Charles Poliquin when talking about shock training:
“Another way that works well for strength is to train with singles (10-12) five days in a row for the same lift. Take two days off, you get a personal best”
Has anyone done this? I’d really like to try this for, let’s say, two weeks, and then rest up for about 5 days. I want to up my 1rm squat. I was thinking about something like this:
Mon:
10 singles back squat 90-95% 1rm
Tue:
10 singles front squat 90-95% 1rm
repeat, friday max out day. Weekend is for rest.
Week 2:
Same stuff
Week 3, rest up. no lifting.
I’m not a noob, I’ve lifted for quite a few years, but my squat has always been my weak point. I’d love to try this, as I’ve always reasoned the best way to increase a 1rm lift is to practice 1rm lifts. What do you think???
I found the link GuiYoM posted interested and true from my experience.

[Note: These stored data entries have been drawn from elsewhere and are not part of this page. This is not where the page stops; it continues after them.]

-- ==== Sys2Proof/Machine/Operands.lean ====
section
/-! DEFINITION. Operands: the address map (20 R80-R85, 10 R32), where S, X and W stand, and what the commands read (30 R112). -/

namespace Sys2Proof.Machine

/-- The named registers of 10 R32. -/
inductive Reg where
  | id | cap | cmd | status | ie | omega | len | kind | cosOut | sinOut | dbgAcc | dbgP1 | dbgP2 | dbgB
  deriving DecidableEq, Repr

/-- What stands at an aligned offset (20 R81). -/
inductive Region where
  | reg (r : Reg)
  | x (i : Nat)
  | w (l i : Nat)
  | s (j : Nat)
  | reserved
  deriving DecidableEq, Repr

/-- The registers in the order of their offsets (10 R32). -/
def regList : List Reg :=
  [.id, .cap, .cmd, .status, .ie, .omega, .len, .kind, .cosOut, .sinOut, .dbgAcc, .dbgP1, .dbgP2, .dbgB]

/-- The offset of a register (10 R32). -/
def regOffset : Reg → Offset
  | .id => 0x00000#17
  | .cap => 0x00008#17
  | .cmd => 0x00010#17
  | .status => 0x00018#17
  | .ie => 0x00020#17
  | .omega => 0x00028#17
  | .len => 0x00030#17
  | .kind => 0x00038#17
  | .cosOut => 0x00040#17
  | .sinOut => 0x00048#17
  | .dbgAcc => 0x00050#17
  | .dbgP1 => 0x00058#17
  | .dbgP2 => 0x00060#17
  | .dbgB => 0x00068#17

/-- The register at an offset, if one stands there. -/
def regAt (a : Offset) : Option Reg := regList.find? (fun r => regOffset r == a)

/-- The address of S[j] (20 R82). -/
def sAddr (j : Nat) : Nat := 0x10000 + 8 * j

/-- The address of X[i] (20 R83). -/
def xAddr (i : Nat) : Nat := 0x01000 + 8 * i

/-- The address of W[l][i] (20 R84). -/
def wAddr (l i : Nat) : Nat := 0x08000 + 0x1000 * l + 8 * i

/-- `req_addr[2:0] != 0` (20 R88). -/
def misaligned (a : Offset) : Bool := a.extractLsb' 0 3 != 0#3

/-- `decode(a)`, the region of an aligned offset (20 R81-R85). -/
def region (a : Offset) : Region :=
  let n := a.toNat
  if n < 0x01000 then
    match regAt a with
    | some r => .reg r
    | none => .reserved
  else if n ≤ 0x01800 then .x ((n - 0x01000) / 8)
  else if n < 0x08000 then .reserved
  else if n < 0x10000 then
    if n % 0x1000 ≤ 0x800 then .w ((n - 0x08000) / 0x1000) (n % 0x1000 / 8) else .reserved
  else if n < 0x18000 then
    if (n - 0x10000) / 8 < Config.nMax then .s ((n - 0x10000) / 8) else .reserved
  else .reserved

/-- `zext_64(v[31:0])` (10 R47, R48). -/
def low32 (v : Word) : Word := (v.extractLsb' 0 32).setWidth 64

/-- `zext_64(v[2:0])` (10 R45). -/
def low3 (v : Word) : Word := (v.extractLsb' 0 3).setWidth 64

/-- EVAL's sample count n, LEN[31:0] unsigned (30 R112). -/
def lenOperand (s : State) : Nat := (s.len.extractLsb' 0 32).toNat

/-- EVAL's frequency, OMEGA as it is (30 R112). -/
def omegaOperand (s : State) : Word := s.omega

/-- GEN's selector, KIND[31:0] unsigned (30 R112). -/
def kindOperand (s : State) : BitVec 32 := s.kind.extractLsb' 0 32

end Sys2Proof.Machine
end

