-- ==== Sys2Proof/Machine/Gen.lean ====
section
/-! DEFINITION. GEN: acceptance (41 R161), point steps (R162-R168) and the final step (R170). -/

namespace Sys2Proof.Machine

/-- NPT(l) = 4·2^l (41 R162, 00 R8). -/
def npt (l : Nat) : Nat := 4 * 2 ^ l

/-- The inclusive series bound L (41 R162, 90 C6). -/
def seriesBound (l : Nat) : Nat := if l = 0 then 4 else npt l - 2

/-- half = n/2 (41 R162). -/
def halfPoints (l : Nat) : Nat := npt l / 2

/-- The series term of the even number k (41 R164). -/
def seriesTerm (t : Word) (k : Nat) : Word :=
  F64.div (F64.mul (if k = 0 then Config.two else Config.four) (F64.fcos (F64.mul (F64.i2f k) t)))
    (F64.i2f (1 - (k : Int) * k))

/-- `series(t, L)`: from +0.0, even k ascending, L inclusive (41 R164, 90 C6). -/
def series (t : Word) (L : Nat) : Word :=
  (List.range (L / 2 + 1)).foldl (fun acc j => F64.add acc (seriesTerm t (2 * j))) Config.zero

/-- t = i·π/n (41 R163). -/
def gridAngle (l i : Nat) : Word := F64.div (F64.mul (F64.i2f i) Config.pi64) (F64.i2f (npt l))

/-- The series at a grid point after end-point halving (41 R163-R165). -/
def pointSum (l i : Nat) : Word :=
  let sum := series (gridAngle l i) (seriesBound l)
  if i = 0 ∨ i = halfPoints l then F64.mul sum Config.half else sum

/-- SINE_WEIGHTED abscissa (41 R166). -/
def sineAbscissa (t : Word) : Word := F64.mul Config.half (F64.add Config.one (F64.fcos t))

/-- SINE_WEIGHTED weight (41 R166). -/
def sineWeight (sum : Word) (n : Nat) : Word := F64.div (F64.mul Config.half sum) (F64.i2f n)

/-- t' = π/2·(1 + cos t) (41 R167). -/
def remap (t : Word) : Word := F64.mul Config.halfPi64 (F64.add Config.one (F64.fcos t))

/-- COSINE_WEIGHTED abscissa (41 R167). -/
def cosineAbscissa (t : Word) : Word := F64.mul Config.half (F64.add Config.one (F64.fcos (remap t)))

/-- COSINE_WEIGHTED weight: the sum rescaled by 0.5·sin(t')·π, left to right (41 R167). -/
def cosineWeight (t sum : Word) (n : Nat) : Word :=
  let sum2 := F64.mul (F64.mul (F64.mul sum Config.half) (F64.fsin (remap t))) Config.pi64
  F64.div (F64.mul Config.half sum2) (F64.i2f n)

/-- `writeSine` (41 R166). -/
def writeSine (l i : Nat) (s : State) : State :=
  writeW l i (sineWeight (pointSum l i) (npt l)) (writeX i (sineAbscissa (gridAngle l i)) s)

/-- `writeCosine` (41 R167). -/
def writeCosine (l i : Nat) (s : State) : State :=
  writeW l i (cosineWeight (gridAngle l i) (pointSum l i) (npt l)) (writeX i (cosineAbscissa (gridAngle l i)) s)

/-- SEQ after a grid point (41 R163). -/
def nextPoint (l i : Nat) : Seq :=
  if i < halfPoints l then .genPt l (i + 1) else if l < 7 then .genPt (l + 1) 0 else .genFin

/-- The writes of a grid point; an unselected kind writes nothing (41 R163, R168). -/
def pointWrites (l i : Nat) (s : State) : State :=
  if s.gKind = 2 then writeCosine l i s else if s.gKind = 1 then writeSine l i s else s

/-- The step at SEQ = GEN_PT(l, i) (41 R163). -/
def genPoint (l i : Nat) (s : State) : State :=
  { pointWrites l i s with seq := nextPoint l i }

/-- The step at SEQ = GEN_FIN (41 R170). -/
def genFinal (s : State) : State := { s with status := s.status.finishGen, seq := .idle }

/-- `GEN()` while idle (41 R161). -/
def acceptGen (s : State) : State :=
  { s with
    gKind := kindOperand s
    mem := zeroTables s.mem
    status := s.status.acceptGen (kindOperand s)
    seq := .genPt 0 0 }

/-- GEN, in the CMD write transaction (41 R160, R161). -/
def execGen (s : State) : Host.Outcome State Fault Refusal :=
  .next (unlessBusy acceptGen s)

end Sys2Proof.Machine
end

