/-- The rounding depends on the value alone and is monotone. -/
theorem roundMag_mono {n d n' d' : Nat} (hd : 0 < d) (hd' : 0 < d') (h : (n : ℚ) / d ≤ (n' : ℚ) / d') :
    roundMag n d ≤ roundMag n' d' := by
  by_contra hc
  have hc : roundMag n' d' < roundMag n d := not_le.1 hc
  have v := magValue_strictMono hc
  have a := roundMag_nearest (n := n) hd (roundMag_le n' d')
  have b := roundMag_nearest (n := n') hd' (roundMag_le n d)
  -- both values lie at the midpoint, hence are equal
  have a' : magValue (roundMag n d) + magValue (roundMag n' d') ≤ 2 * ((n : ℚ) / d) := by
    rcases abs_cases (magValue (roundMag n d) - (n : ℚ) / d) with ⟨e, _⟩ | ⟨e, _⟩ <;>
    rcases abs_cases (magValue (roundMag n' d') - (n : ℚ) / d) with ⟨e', _⟩ | ⟨e', _⟩ <;>
    rw [e, e'] at a <;> linarith
  have b' : 2 * ((n' : ℚ) / d') ≤ magValue (roundMag n d) + magValue (roundMag n' d') := by
    rcases abs_cases (magValue (roundMag n d) - (n' : ℚ) / d') with ⟨e, _⟩ | ⟨e, _⟩ <;>
    rcases abs_cases (magValue (roundMag n' d') - (n' : ℚ) / d') with ⟨e', _⟩ | ⟨e', _⟩ <;>
    rw [e, e'] at b <;> linarith
  have hx : (n : ℚ) / d = (n' : ℚ) / d' := by linarith
  have tie : |magValue (roundMag n d) - (n : ℚ) / d| = |magValue (roundMag n' d') - (n : ℚ) / d| := by
    rw [abs_of_nonneg (by linarith), abs_of_nonpos (by linarith)]
    linarith
  have e1 := roundMag_tie_even hd hc.ne tie
  have e2 := roundMag_tie_even hd' hc.ne' (by rw [← hx]; exact tie.symm)
  -- both are even, so a magnitude lies between them, nearer than either
  have g : roundMag n' d' + 1 < roundMag n d := by omega
  have s1 : magValue (roundMag n' d') < magValue (roundMag n' d' + 1) := magValue_strictMono (by omega)
  have s2 := magValue_strictMono g
  have c := roundMag_nearest (n := n) hd (b := roundMag n' d' + 1) (by have := roundMag_le n d; omega)
  have d1 := c
  rw [abs_of_nonneg (by linarith)] at c
  rw [tie, abs_of_nonpos (by linarith)] at d1
  rcases abs_cases (magValue (roundMag n' d' + 1) - (n : ℚ) / d) with ⟨e, _⟩ | ⟨e, _⟩ <;>
  rw [e] at c d1 <;> linarith

/-- Equal values round alike. -/
theorem roundMag_congr {n d n' d' : Nat} (hd : 0 < d) (hd' : 0 < d') (h : (n : ℚ) / d = (n' : ℚ) / d') :
    roundMag n d = roundMag n' d' :=
  le_antisymm (roundMag_mono hd hd' h.le) (roundMag_mono hd' hd h.ge)

/-- The value of a magnitude rounds to it. -/
theorem roundMag_exact {n d b : Nat} (hd : 0 < d) (hb : b ≤ infMag) (h : (n : ℚ) / d = magValue b) :
    roundMag n d = b := by
  have := roundMag_nearest (n := n) hd hb
  rw [h, sub_self, abs_zero, abs_nonpos_iff, sub_eq_zero] at this
  exact magValue_inj.1 this

/-- A value not above a magnitude rounds to no more. -/
theorem roundMag_le_of {n d b : Nat} (hd : 0 < d) (hb : b ≤ infMag) (h : (n : ℚ) / d ≤ magValue b) :
    roundMag n d ≤ b := by
  by_contra hc
  have hc := not_le.1 hc
  have v := magValue_strictMono hc
  have a := roundMag_nearest (n := n) hd hb
  rw [abs_of_nonneg (by linarith), abs_of_nonneg (by linarith)] at a
  linarith

/-- A value not below a magnitude rounds to no less. -/
theorem le_roundMag_of {n d b : Nat} (hd : 0 < d) (hb : b ≤ infMag) (h : magValue b ≤ (n : ℚ) / d) :
    b ≤ roundMag n d := by
  by_contra hc
  have hc := not_le.1 hc
  have v := magValue_strictMono hc
  have a := roundMag_nearest (n := n) hd hb
  rw [abs_of_nonpos (by linarith), abs_of_nonpos (by linarith)] at a
  linarith

end Sys2Proof.Machine.F64
end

On my ME days I usually will work up to either a max single, double, triple whatever. After that I like to drop some weight a do a set for reps. For instance, my ME bench day I worked up to 405 for 2 singles then dropped to 315. Normally 315 would see my failing at 10-12 reps.
But even after doing two singles at literally 99% of my 1RM since I barely got the second one I was able to grind out 16 reps. I know Poliquin says its for 6 but I never had done more than 13 this way. There is something about feeling a weight 405 in my case and then feeling a lighter weight 315 in my case it really does feel “lite” per se.